What is expected:
The answer must consist only of the lines from the line with "s.grids n x := rfl" to the line with "s.svcRoots := rfl", both included, exactly as they stand below.

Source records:

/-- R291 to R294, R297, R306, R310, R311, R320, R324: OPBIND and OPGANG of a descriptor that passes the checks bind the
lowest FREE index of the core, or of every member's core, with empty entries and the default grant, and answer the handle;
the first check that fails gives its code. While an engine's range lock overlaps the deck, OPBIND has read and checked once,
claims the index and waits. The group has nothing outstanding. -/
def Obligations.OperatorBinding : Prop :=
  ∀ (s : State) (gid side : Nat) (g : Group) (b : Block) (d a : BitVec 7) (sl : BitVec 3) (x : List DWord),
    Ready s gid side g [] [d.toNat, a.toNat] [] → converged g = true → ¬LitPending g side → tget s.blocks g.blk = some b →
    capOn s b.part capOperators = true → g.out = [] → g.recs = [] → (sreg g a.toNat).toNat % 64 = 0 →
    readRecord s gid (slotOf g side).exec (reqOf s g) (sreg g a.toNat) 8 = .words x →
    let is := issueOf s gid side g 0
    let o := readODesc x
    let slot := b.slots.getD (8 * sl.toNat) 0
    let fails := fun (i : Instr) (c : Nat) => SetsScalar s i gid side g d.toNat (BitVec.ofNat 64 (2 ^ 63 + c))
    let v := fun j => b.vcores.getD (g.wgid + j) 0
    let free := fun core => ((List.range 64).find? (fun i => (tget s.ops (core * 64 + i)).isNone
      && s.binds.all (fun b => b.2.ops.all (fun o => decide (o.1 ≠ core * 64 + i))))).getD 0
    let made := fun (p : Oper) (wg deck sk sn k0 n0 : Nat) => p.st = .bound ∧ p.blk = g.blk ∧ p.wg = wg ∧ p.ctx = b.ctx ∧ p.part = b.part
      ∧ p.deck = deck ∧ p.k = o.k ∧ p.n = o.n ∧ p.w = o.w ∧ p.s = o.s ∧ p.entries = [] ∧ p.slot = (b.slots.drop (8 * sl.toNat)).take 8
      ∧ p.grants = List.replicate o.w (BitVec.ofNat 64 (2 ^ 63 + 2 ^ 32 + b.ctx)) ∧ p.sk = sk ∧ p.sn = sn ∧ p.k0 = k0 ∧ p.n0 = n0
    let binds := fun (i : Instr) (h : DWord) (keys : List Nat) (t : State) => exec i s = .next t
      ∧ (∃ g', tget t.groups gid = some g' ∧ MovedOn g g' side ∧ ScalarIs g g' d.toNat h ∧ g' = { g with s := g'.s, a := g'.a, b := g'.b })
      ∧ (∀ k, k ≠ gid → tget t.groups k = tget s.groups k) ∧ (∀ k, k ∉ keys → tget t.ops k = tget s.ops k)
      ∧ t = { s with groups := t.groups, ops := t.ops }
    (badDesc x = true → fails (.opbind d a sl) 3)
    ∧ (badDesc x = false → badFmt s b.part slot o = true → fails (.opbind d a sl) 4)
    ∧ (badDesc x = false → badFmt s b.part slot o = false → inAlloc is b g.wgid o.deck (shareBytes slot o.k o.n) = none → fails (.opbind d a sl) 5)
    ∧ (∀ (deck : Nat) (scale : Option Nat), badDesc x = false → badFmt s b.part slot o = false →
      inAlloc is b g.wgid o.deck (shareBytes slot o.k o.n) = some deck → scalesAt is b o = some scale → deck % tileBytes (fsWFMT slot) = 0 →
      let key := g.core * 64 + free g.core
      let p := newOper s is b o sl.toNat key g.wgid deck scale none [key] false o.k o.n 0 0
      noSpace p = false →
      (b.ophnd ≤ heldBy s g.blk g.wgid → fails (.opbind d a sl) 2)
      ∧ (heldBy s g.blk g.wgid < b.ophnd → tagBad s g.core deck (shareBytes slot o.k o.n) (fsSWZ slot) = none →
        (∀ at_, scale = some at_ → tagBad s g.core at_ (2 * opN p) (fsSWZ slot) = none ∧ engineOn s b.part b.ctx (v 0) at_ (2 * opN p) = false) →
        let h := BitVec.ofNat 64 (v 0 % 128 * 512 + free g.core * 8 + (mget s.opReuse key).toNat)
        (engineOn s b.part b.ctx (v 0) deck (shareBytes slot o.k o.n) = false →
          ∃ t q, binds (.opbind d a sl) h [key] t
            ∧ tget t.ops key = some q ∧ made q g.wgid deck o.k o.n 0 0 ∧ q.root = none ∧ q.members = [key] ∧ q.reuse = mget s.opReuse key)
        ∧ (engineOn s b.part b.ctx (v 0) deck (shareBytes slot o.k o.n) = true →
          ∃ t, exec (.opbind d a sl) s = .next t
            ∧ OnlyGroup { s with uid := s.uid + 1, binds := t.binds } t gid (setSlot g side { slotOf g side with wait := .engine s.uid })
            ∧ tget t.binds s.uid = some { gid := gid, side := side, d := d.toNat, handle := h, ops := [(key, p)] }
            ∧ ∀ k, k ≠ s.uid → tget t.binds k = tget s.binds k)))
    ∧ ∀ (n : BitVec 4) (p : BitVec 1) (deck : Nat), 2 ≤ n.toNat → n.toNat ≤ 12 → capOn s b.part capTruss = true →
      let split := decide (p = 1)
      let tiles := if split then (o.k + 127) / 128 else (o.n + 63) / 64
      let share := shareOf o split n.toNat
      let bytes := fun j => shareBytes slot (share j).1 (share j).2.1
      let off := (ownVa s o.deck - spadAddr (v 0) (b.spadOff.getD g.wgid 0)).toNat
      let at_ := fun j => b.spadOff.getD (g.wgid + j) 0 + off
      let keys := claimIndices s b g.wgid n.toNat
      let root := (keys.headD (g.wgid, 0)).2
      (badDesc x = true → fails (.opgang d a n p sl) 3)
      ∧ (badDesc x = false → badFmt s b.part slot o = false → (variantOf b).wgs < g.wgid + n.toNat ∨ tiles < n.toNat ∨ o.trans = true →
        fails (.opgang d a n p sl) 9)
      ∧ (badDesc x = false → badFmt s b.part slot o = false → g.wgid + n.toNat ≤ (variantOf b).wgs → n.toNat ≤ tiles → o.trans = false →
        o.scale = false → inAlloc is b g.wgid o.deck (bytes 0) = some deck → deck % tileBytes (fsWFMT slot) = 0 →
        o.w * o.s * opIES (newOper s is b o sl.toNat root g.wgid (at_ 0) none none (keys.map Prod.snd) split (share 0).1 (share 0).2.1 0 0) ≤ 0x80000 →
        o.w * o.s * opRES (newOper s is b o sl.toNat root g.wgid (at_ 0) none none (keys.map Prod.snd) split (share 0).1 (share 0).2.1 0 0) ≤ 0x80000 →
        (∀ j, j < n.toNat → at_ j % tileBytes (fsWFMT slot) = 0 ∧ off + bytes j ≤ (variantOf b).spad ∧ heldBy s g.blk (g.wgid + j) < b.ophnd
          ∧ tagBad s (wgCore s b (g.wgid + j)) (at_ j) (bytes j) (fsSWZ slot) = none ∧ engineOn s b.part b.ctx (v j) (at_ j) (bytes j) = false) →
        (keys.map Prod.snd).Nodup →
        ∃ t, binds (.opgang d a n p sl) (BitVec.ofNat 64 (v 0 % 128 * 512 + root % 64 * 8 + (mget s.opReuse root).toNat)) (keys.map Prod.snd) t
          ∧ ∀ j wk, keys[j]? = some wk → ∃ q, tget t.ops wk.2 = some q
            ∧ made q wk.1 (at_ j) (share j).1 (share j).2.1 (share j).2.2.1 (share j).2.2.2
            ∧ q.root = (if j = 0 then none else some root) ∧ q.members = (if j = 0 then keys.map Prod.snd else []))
--
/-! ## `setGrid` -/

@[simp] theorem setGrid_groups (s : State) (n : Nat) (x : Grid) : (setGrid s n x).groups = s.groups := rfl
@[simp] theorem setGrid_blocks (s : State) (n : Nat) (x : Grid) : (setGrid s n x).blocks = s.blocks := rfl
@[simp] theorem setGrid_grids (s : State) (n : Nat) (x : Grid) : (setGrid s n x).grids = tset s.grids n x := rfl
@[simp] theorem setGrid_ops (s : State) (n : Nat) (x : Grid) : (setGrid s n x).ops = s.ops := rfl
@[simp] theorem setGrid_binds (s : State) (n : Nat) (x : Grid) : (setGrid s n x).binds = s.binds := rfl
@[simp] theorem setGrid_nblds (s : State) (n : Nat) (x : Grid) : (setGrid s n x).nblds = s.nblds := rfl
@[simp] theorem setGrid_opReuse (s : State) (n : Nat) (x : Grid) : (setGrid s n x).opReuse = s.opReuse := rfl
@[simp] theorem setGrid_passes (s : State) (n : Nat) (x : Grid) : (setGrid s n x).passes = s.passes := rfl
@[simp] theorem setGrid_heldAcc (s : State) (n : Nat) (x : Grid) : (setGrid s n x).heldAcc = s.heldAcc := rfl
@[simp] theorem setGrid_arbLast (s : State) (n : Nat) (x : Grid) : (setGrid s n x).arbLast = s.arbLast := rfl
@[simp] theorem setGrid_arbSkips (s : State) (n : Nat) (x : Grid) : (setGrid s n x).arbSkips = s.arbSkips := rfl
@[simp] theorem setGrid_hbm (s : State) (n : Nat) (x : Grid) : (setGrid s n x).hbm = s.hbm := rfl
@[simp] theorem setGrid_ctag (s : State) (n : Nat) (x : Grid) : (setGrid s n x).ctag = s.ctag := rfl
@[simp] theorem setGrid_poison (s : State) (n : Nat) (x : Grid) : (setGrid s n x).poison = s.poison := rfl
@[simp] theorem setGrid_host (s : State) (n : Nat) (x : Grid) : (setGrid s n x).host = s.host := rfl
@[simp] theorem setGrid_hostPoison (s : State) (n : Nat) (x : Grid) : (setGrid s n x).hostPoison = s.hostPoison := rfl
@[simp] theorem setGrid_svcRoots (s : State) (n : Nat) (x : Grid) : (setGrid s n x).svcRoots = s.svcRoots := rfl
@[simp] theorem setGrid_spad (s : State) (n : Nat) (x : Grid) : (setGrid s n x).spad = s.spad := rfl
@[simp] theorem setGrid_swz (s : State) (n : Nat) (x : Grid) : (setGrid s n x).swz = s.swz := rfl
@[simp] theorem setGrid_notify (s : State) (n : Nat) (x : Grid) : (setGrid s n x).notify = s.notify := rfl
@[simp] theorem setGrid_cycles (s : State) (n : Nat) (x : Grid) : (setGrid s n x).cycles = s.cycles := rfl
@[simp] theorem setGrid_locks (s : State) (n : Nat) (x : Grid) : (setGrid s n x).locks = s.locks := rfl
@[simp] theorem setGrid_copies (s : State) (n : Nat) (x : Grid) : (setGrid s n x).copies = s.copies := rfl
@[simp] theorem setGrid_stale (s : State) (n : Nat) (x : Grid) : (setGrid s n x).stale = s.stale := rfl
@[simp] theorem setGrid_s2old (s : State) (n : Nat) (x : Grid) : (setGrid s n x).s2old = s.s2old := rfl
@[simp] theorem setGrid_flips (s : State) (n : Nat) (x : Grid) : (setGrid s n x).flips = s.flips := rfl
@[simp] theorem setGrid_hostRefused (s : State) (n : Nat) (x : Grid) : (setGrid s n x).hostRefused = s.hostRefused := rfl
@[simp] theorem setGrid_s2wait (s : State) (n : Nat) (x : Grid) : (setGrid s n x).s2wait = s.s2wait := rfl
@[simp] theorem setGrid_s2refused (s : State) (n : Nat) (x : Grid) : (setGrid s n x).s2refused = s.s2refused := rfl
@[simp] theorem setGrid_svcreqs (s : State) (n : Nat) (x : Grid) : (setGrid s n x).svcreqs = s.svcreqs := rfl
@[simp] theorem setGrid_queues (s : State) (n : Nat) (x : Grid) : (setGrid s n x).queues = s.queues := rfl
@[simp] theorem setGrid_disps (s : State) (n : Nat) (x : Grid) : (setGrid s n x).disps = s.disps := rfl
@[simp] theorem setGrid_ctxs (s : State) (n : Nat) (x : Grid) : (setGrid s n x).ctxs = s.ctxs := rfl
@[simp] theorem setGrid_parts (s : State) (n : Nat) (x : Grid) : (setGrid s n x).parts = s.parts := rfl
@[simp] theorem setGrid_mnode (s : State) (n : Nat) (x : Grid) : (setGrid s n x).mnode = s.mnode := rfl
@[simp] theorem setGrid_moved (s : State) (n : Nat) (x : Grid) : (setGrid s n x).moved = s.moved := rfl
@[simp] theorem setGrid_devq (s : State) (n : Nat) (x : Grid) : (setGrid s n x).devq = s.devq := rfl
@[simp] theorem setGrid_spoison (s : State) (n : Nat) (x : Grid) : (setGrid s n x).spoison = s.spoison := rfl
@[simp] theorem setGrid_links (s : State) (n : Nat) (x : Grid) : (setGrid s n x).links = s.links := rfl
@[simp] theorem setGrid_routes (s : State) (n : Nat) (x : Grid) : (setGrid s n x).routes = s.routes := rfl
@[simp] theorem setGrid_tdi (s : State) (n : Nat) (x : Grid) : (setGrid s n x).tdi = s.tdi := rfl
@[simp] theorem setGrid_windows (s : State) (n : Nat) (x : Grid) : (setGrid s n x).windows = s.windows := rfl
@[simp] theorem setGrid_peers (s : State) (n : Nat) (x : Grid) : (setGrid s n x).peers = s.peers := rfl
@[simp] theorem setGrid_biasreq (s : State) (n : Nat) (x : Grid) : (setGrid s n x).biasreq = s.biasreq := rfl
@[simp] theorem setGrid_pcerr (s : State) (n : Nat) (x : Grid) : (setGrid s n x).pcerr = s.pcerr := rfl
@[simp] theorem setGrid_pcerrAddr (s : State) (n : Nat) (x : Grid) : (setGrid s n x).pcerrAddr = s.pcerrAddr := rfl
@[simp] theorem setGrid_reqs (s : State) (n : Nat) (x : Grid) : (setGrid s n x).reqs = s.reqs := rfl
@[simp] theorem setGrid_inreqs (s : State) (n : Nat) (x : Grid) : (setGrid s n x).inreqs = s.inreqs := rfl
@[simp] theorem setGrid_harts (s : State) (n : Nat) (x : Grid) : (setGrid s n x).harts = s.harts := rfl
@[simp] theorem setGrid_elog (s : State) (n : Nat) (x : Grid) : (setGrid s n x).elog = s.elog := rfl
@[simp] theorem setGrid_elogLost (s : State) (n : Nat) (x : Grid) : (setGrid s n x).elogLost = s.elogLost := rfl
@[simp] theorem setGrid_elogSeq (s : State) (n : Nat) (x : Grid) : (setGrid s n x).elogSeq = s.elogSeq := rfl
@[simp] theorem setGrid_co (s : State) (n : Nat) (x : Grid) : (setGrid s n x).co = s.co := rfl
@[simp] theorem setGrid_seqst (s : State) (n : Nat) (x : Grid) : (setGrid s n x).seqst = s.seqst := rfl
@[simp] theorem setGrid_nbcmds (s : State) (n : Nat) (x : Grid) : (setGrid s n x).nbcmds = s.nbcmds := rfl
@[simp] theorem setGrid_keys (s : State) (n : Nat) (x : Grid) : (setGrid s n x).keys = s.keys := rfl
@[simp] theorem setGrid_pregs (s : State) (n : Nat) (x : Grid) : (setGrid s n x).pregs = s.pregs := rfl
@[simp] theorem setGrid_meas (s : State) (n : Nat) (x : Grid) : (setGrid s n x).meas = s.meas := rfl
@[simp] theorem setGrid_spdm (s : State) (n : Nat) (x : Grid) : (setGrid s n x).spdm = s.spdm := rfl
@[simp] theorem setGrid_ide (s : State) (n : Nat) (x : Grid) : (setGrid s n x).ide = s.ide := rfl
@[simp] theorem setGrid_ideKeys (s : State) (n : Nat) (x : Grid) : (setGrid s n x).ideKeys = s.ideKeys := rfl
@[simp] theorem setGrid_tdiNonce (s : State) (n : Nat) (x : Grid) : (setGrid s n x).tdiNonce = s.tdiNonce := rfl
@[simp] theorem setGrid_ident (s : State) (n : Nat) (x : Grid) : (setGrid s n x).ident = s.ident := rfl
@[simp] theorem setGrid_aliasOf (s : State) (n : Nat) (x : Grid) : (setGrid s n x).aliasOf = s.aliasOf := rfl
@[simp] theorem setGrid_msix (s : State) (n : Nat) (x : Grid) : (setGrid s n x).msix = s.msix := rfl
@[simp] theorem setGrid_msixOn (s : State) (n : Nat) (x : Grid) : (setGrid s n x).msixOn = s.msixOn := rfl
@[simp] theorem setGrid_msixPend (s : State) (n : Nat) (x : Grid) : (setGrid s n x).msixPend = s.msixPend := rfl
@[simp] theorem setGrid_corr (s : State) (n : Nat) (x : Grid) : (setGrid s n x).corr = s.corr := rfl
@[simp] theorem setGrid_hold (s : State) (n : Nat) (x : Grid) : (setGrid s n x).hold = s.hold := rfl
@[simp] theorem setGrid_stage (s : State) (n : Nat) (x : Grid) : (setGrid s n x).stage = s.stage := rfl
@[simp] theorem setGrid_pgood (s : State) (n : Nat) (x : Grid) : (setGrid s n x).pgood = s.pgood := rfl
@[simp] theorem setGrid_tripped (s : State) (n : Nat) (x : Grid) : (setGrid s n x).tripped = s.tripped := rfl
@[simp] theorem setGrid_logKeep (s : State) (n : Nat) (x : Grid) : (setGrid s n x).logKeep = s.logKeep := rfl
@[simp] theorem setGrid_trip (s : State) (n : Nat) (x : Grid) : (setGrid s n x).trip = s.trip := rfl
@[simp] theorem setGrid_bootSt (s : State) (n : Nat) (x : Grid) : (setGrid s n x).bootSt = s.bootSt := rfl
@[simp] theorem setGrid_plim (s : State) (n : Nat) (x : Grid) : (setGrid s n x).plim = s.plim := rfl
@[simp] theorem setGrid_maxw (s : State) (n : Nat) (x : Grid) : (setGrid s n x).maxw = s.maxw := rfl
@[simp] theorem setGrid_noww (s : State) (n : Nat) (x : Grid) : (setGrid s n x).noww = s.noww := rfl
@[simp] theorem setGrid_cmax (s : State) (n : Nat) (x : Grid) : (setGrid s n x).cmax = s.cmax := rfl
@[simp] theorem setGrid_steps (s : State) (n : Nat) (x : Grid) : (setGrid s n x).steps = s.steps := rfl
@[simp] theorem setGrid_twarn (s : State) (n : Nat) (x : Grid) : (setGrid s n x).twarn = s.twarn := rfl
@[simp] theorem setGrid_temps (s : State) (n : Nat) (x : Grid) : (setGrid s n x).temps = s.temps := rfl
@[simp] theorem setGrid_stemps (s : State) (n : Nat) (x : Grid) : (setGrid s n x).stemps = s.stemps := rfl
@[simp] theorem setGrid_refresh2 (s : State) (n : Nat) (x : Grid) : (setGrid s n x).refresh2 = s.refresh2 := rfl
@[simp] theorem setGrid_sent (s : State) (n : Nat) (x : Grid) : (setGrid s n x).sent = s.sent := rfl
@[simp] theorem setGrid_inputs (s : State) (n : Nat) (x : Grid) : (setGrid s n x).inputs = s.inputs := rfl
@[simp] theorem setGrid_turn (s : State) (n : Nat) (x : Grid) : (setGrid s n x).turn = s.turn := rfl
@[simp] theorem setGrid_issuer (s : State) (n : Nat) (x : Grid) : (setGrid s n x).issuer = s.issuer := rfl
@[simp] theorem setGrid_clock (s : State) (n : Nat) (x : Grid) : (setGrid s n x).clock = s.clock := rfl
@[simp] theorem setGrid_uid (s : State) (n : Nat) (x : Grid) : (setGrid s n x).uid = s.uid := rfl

Task output:
@[simp] theorem setGrid_grids (s : State) (n : Nat) (x : Grid) : (setGrid s n x).grids = tset s.grids n x := rfl
@[simp] theorem setGrid_ops (s : State) (n : Nat) (x : Grid) : (setGrid s n x).ops = s.ops := rfl
@[simp] theorem setGrid_binds (s : State) (n : Nat) (x : Grid) : (setGrid s n x).binds = s.binds := rfl
@[simp] theorem setGrid_nblds (s : State) (n : Nat) (x : Grid) : (setGrid s n x).nblds = s.nblds := rfl
@[simp] theorem setGrid_opReuse (s : State) (n : Nat) (x : Grid) : (setGrid s n x).opReuse = s.opReuse := rfl
@[simp] theorem setGrid_passes (s : State) (n : Nat) (x : Grid) : (setGrid s n x).passes = s.passes := rfl
@[simp] theorem setGrid_heldAcc (s : State) (n : Nat) (x : Grid) : (setGrid s n x).heldAcc = s.heldAcc := rfl
@[simp] theorem setGrid_arbLast (s : State) (n : Nat) (x : Grid) : (setGrid s n x).arbLast = s.arbLast := rfl
@[simp] theorem setGrid_arbSkips (s : State) (n : Nat) (x : Grid) : (setGrid s n x).arbSkips = s.arbSkips := rfl
@[simp] theorem setGrid_hbm (s : State) (n : Nat) (x : Grid) : (setGrid s n x).hbm = s.hbm := rfl
@[simp] theorem setGrid_ctag (s : State) (n : Nat) (x : Grid) : (setGrid s n x).ctag = s.ctag := rfl
@[simp] theorem setGrid_poison (s : State) (n : Nat) (x : Grid) : (setGrid s n x).poison = s.poison := rfl
@[simp] theorem setGrid_host (s : State) (n : Nat) (x : Grid) : (setGrid s n x).host = s.host := rfl
@[simp] theorem setGrid_hostPoison (s : State) (n : Nat) (x : Grid) : (setGrid s n x).hostPoison = s.hostPoison := rfl
@[simp] theorem setGrid_svcRoots (s : State) (n : Nat) (x : Grid) : (setGrid s n x).svcRoots = s.svcRoots := rfl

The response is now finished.